Interpolatie methode: Selecteer de methode voor interpolatie. Dit kan ofwel zijn ‘Driehoeksinterpolatie (TIN)’ of ‘Inverse Distance Weighted (IDW)’. Met de methode TIN kunt u een oppervlak maken dat wordt gevormd door driehoeken of punten Dichtstbijzijnde buur. Hiervoor worden cirkels rondom geselecteerde monsterpunten gemaakt en hun kruisingen worden verbonden met een netwerk van niet overlappende en zo compact mogelijke driehoeken. De resulterende oppervlakken zijn niet glad.

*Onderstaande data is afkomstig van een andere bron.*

-- ==== Sys2Proof/Machine/Pins.lean ====
section
/-! DEFINITION. The levels of the module's output balls (R25, R36, R37) and the test access port (R41): read from the state, so that no command has to
drive them. -/

namespace Sys2Proof.Machine

/-- What an output ball shows (R36). `idle` stands for a transmitter that sends nothing, `training` for one that trains its link, `active` for one that sends or a clock that runs. -/
inductive Level | highZ | low | high | idle | training | active | off | on
  deriving DecidableEq, Repr, Inhabited

/-- The output balls of R36. -/
inductive Ball
  | clTx (k : Fin 96) | clTxdis (k : Fin 96)
  | gdA (x : Fin 32) | gdB (x : Fin 32)
  | syncOut | mclk (n : Fin 4) | anref
  | sdoC | sdoD | safeLoop | errP | errN
  | ssiClk | pcieTx | clkreq
  | ethTx (n : Fin 2) | ethTxdis (n : Fin 2)
  | canTxd (n : Fin 2) | canStb (n : Fin 2)
  deriving DecidableEq, Repr, Inhabited

/-- High where it holds, low where it does not. -/
def Level.of (b : Bool) : Level := if b then .high else .low

/-- R36, R25: the balls of domains K and D: their "Reset" state whenever the Reserve domain runs, and what the Detent drives. -/
def Dev.detentBall (d : Dev) (b : Ball) : Option Level :=
  match b with
  | .sdoC => some (if d.pwr.reserveOn && d.pwr.vsdoOk && d.bit F.SAF_STATE.SDO_C then .on else .off)
  | .sdoD => some (if d.pwr.reserveOn && d.pwr.vsdoOk && d.bit F.SAF_STATE.SDO_D then .on else .off)
  | .safeLoop => some (.of (d.pwr.reserveOn && d.pwr.loopLevel))
  | .canStb n => some (if d.pwr.reserveOn then .of (d.pwr.canStb.getD n true) else .highZ)
  | _ => none

/-- R36: a ball of domain M whose domain is unpowered, as in SLEEP: held by its pull, or undriven. -/
def deadBall (b : Ball) : Level :=
  match b with
  | .gdA _ | .gdB _ | .syncOut | .mclk _ | .errP | .errN => .low
  | .anref => .off
  | _ => .highZ

/-- R36: a ball of domain M while the domain is held in reset. -/
def heldBall (b : Ball) : Level :=
  match b with
  | .clTx _ | .ethTx _ | .pcieTx => .idle
  | .clTxdis _ | .ethTxdis _ | .canTxd _ | .ssiClk => .high
  | .clkreq => .highZ
  | .anref => .off
  | _ => .low

/-- R404: SSI_CLK: half low and half high in each period of a frame, high outside one. -/
def Dev.ssiClock (d : Dev) : Bool :=
  let span := 1024 * (d.get F.SSI_CFG.EVERY + 1)
  let off := d.get F.SSI_START.START
  let x := (d.tick + span - off % span) % span
  d.get F.COL_CFG.ENC2_MODE != 2 || decide (d.ssiLen ≤ x) || decide (d.get F.SSI_CFG.DIV ≤ 2 * (x % d.get F.SSI_CFG.DIV))

/-- R36, R371, R379, R489: a ball of domain M while the domain runs. Between the frames it sends, a CAN output is recessive. -/
def Dev.liveBall (d : Dev) (b : Ball) : Level :=
  match b with
  | .clTx k => if (unit d.lanes k).txdis then .idle else .active
  | .clTxdis k => .of (unit d.lanes k).txdis
  | .gdA x => .of (d.get F.GD_STATUS.CMD x == 3)
  | .gdB x => .of (d.get F.GD_STATUS.CMD x != 0)
  | .syncOut => .of (decide (d.tick < d.pwr.syncOutUntil))
  | .mclk _ => if d.pwr.mclk then .active else .low
  | .anref => .on
  | .errP => .of (d.bit F.REG_ERR.P)
  | .errN => .of (d.bit F.REG_ERR.N)
  | .pcieTx => if d.pwr.perstLow then .idle else if d.pwr.linkUp then .active else .training
  | .clkreq => .low
  | .ethTx n => if d.get F.ETH_CFG.MODE n = 0 then .idle else .active
  | .ethTxdis n => .of (d.get F.ETH_CFG.MODE n == 0 || !d.bit F.PLL_STATUS.LOCKED 3 || d.ethDark n)
  | .canTxd _ => .high
  | .ssiClk => .of d.ssiClock
  | _ => .low

/-- R36, R43: the level of an output ball; below 4.4 V domain M has no supply and is as in SLEEP. (DEDUCED: note 126.) -/
def Dev.ball (d : Dev) (b : Ball) : Level :=
  match d.detentBall b with
  | some l => l
  | none => match d.pwr.main with
    | .off => deadBall b
    | .held => if d.pwr.vinFell && !d.pwr.vinOk then deadBall b else heldBall b
    | .running => d.liveBall b

/-- What the test access port offers (R41). -/
inductive Tap | dead | identity | boundaryScan
  deriving DecidableEq, Repr, Inhabited

/-- R41: boundary scan where TEST_EN read high when the Reserve domain started; otherwise the identity instruction alone. -/
def Dev.tap (d : Dev) : Tap := if !d.pwr.reserveOn then .dead else if d.pwr.testEn then .boundaryScan else .identity

end Sys2Proof.Machine
end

Bij het gebruiken van de methode IDW worden de monsterpunten gewogen tijdens het interpoleren zodat de invloed van een punt relatief ten opzichte van een ander afneemt met de afstand vanaf het onbekende punt dat u wilt maken. De methode voor interpolatie IDW heeft ook enkele nadelen: de kwaliteit van het resultaat van de interpolatie kan afnemen, als de verdeling van de monster-gegevenspunten oneven is. Verder kunnen maximum- en minimumwaarden op het geïnterpoleerde oppervlak alleen voorkomen op monster-gegevenspunten. Dit resulteert vaak in kleine pieken en dalen rondom de monster-gegevenspunten.

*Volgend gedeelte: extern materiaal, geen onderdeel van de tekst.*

/-! PPS and CAN -/

@[simp] theorem networkView_ppsUse (d : Dev) : d.ppsUse.calm.view networkMask = d.calm.view networkMask := by
  unfold Dev.ppsUse
  split
  · simp
  · rfl

@[simp] theorem networkView_canSync (d : Dev) (c : Nat) : (d.canSync c).calm.view networkMask = d.calm.view networkMask := by
  simp (disch := decide) [Dev.canSync]

@[simp] theorem networkView_canHeard (d : Dev) (c : Nat) : (d.canHeard c).calm.view networkMask = d.calm.view networkMask := by
  simp (disch := decide) [Dev.canHeard]

@[simp] theorem networkView_canSent (d : Dev) (c : Nat) : (d.canSent c).calm.view networkMask = d.calm.view networkMask := by
  simp (disch := decide) [Dev.canSent]

@[simp] theorem networkView_canStore (d : Dev) (c j : Nat) (data : List Nat) : (d.canStore c j data).calm.view networkMask = d.calm.view networkMask :=
  view_each (fun d w => view_set (by decide) ..) _ _

@[simp] theorem networkView_canEmit (d : Dev) (n : Nat) (data : List Nat) : (d.canEmit n data).calm.view networkMask = d.calm.view networkMask := rfl

/-! The links -/

@[simp] theorem networkView_ethPins (d : Dev) (x : EthModule) : (d.ethPins x).calm.view networkMask = d.calm.view networkMask := by
  simp (disch := decide) [Dev.ethPins]

@[simp] theorem networkView_ethDown (d : Dev) (n : Nat) : (d.ethDown n).calm.view networkMask = d.calm.view networkMask := by
  simp (disch := decide) [Dev.ethDown]

/-! The commands -/

/-- Each of the networks' commands keeps the view. -/
theorem view_network {c : Instr} {s t : State} (hc : isNetwork c = true) (h : exec c s = .next t) :
    t.dev.calm.view networkMask = s.dev.calm.view networkMask := by
  unfold exec at h
  cases c
  all_goals dsimp only at h
  case chrSetApply =>
    refine view_onMain h fun d => view_fire _ fun e => ?_
    dsimp only
    split <;> simp (disch := decide)
  case holdoverStart =>
    refine view_onMain h fun d => ?_
    split
    · exact view_fire _ fun e => networkView_holdover ..
    · rfl
  case holdoverExpiry => exact view_onMain h fun d => view_fire _ fun e => by simp
  case ptpAnnounce n a => exact view_onMain h fun d => networkView_ptpRx _ _ _ _ fun e => by simp (disch := decide) [Dev.cond]
  case ptpMasterLost n => exact view_onMain h fun d => view_fire _ fun e => by simp (disch := decide)
  case ptpSync n x => exact view_onMain h fun d => networkView_ptpRx _ _ _ _ fun e => by simp (disch := decide)
  case ptpFollowUp n x =>
    refine view_onMain h fun d => networkView_ptpRx _ _ _ _ fun e => ?_
    split
    · simp (disch := decide)
    · rfl
  case ptpDelayResp n x =>
    refine view_onMain h fun d => networkView_ptpRx _ _ _ _ fun e => ?_
    split
    · rfl
    · split
      · simp (disch := decide)
      · rfl
  case ptpPdelayResp n x =>
    refine view_onMain h fun d => networkView_ptpRx _ _ _ _ fun e => ?_
    split
    · rfl
    · split
      · simp (disch := decide)
      · rfl
  case ptpPdelayReq n x => exact view_onMain h fun d => networkView_ptpRx _ _ _ _ fun e => by simp (disch := decide)
  case ethFrameForward n x => exact view_onMain h fun d => by simp (disch := decide) [Dev.cond]
  case ethLinkUp x => exact view_onMain h fun d => by simp (disch := decide) [Dev.cond]
  case ethLinkDown x => exact view_onMain h fun d => by simp
  case ppsInEdge x => exact view_onMain h fun d => by simp (disch := decide)
  case ppsInTimeout =>
    refine view_onMain h fun d => ?_
    split
    · exact view_fire _ fun e => networkView_holdover ..
    · rfl
  case ppsOutPulse rise =>
    refine view_onMain h fun d => ?_
    split
    · split
      · exact view_wait _ fun e => rfl
      · rfl
    · exact view_fire _ fun e => rfl
  case canFrameRx c x =>
    refine view_onMain h fun d => ?_
    split
    · rfl
    · dsimp only
      split <;> simp (disch := decide)
  case canTxPeriod c x => exact view_onMain h fun d => view_fire _ fun e => by simp (disch := decide)
  case canBusoff c x =>
    refine view_onMain h fun d => ?_
    have emits : ∀ (e : Dev) l, (e.each l fun d (y : Nat × List Nat) => d.canEmit y.1 y.2).calm.view networkMask = e.calm.view networkMask :=
      fun e l => view_each (fun d y => networkView_canEmit d _ _) _ _
    simp (disch := decide) [emits]
  all_goals exact absurd hc Bool.false_ne_true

Interpolatie-methode configureren: De methode voor interpolatie configureren die u hebt gekozen. Voor de methode TIN kunt u kiezen uit de methoden voor interpolatie Lineair en Clough Toucher (kubisch). U kunt ook de triangulatie opslaan in de indeling Shapefile. Voor interpolatie IDW kunt u de coëfficiënt voor de afstand instellen.
Aantal kolommen/rijen : Specificeer het aantal kolommen en het aantal rijen voor het uitvoerbestand.

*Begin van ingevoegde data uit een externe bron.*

-- ==== Sys2Proof/Laws/PerInstr.lean ====
section
/-! SUPPORT. What holds of every operation as syntax, one lemma per constructor. -/

namespace Sys2Proof.Laws.TableWord

/-- The operation's code, taken as an instruction word of one byte, decodes to the operation, which is well
formed (rules R70, R71). -/
def Statement (i : Instr) : Prop := decodeTableWord 8 (encode i).toNat = some i ∧ i.wf = true

theorem convert : Statement .convert := ⟨by decide, rfl⟩
theorem classify : Statement .classify := ⟨by decide, rfl⟩
theorem ulidDecode : Statement .ulidDecode := ⟨by decide, rfl⟩
theorem ulidEncode : Statement .ulidEncode := ⟨by decide, rfl⟩
theorem uuidDecode : Statement .uuidDecode := ⟨by decide, rfl⟩
theorem uuidEncode : Statement .uuidEncode := ⟨by decide, rfl⟩

end Sys2Proof.Laws.TableWord
end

Uitvoerbestand: Geef de naam voor het uitvoerbestand op.
:guidable:`Voeg resultaat toe aan het project` om de uitkomst toe te voegen aan het huidige project.
Onthoud dat het gebruiken van lijnen als beperkingen voor de interpolatie via de triangulatie (methode TIN) u ofwel ‘structuurlijnen’ of ‘breeklijnen’ kunt gebruiken. Bij het gebruiken van ‘breeklijnen’ produceert u scherpe breuken in het oppervlak terwijl u bij het gebruiken van ‘structuurlijnen’ u doorlopende breuken produceert. De triangulatie wordt aangepast door beide methoden zodat geen rand een breek- of structuurlijn kruist.
Start QGIS en laad een punt vectorlaag (bijv., elevp.csv).
Laad de plug-in Interpolatie in Plug-ins beheren en installeren (zie Het dialoogvenster Plug-ins) en klik op het menu Raster ‣ Interpolatie ‣ |raster-Interpolate| Interpolatie, dat te vinden is in de werkbalk in QGIS. Het venster voor de plug-in Interpolatie verschijnt dan zoals getoond in Figure_interpolation.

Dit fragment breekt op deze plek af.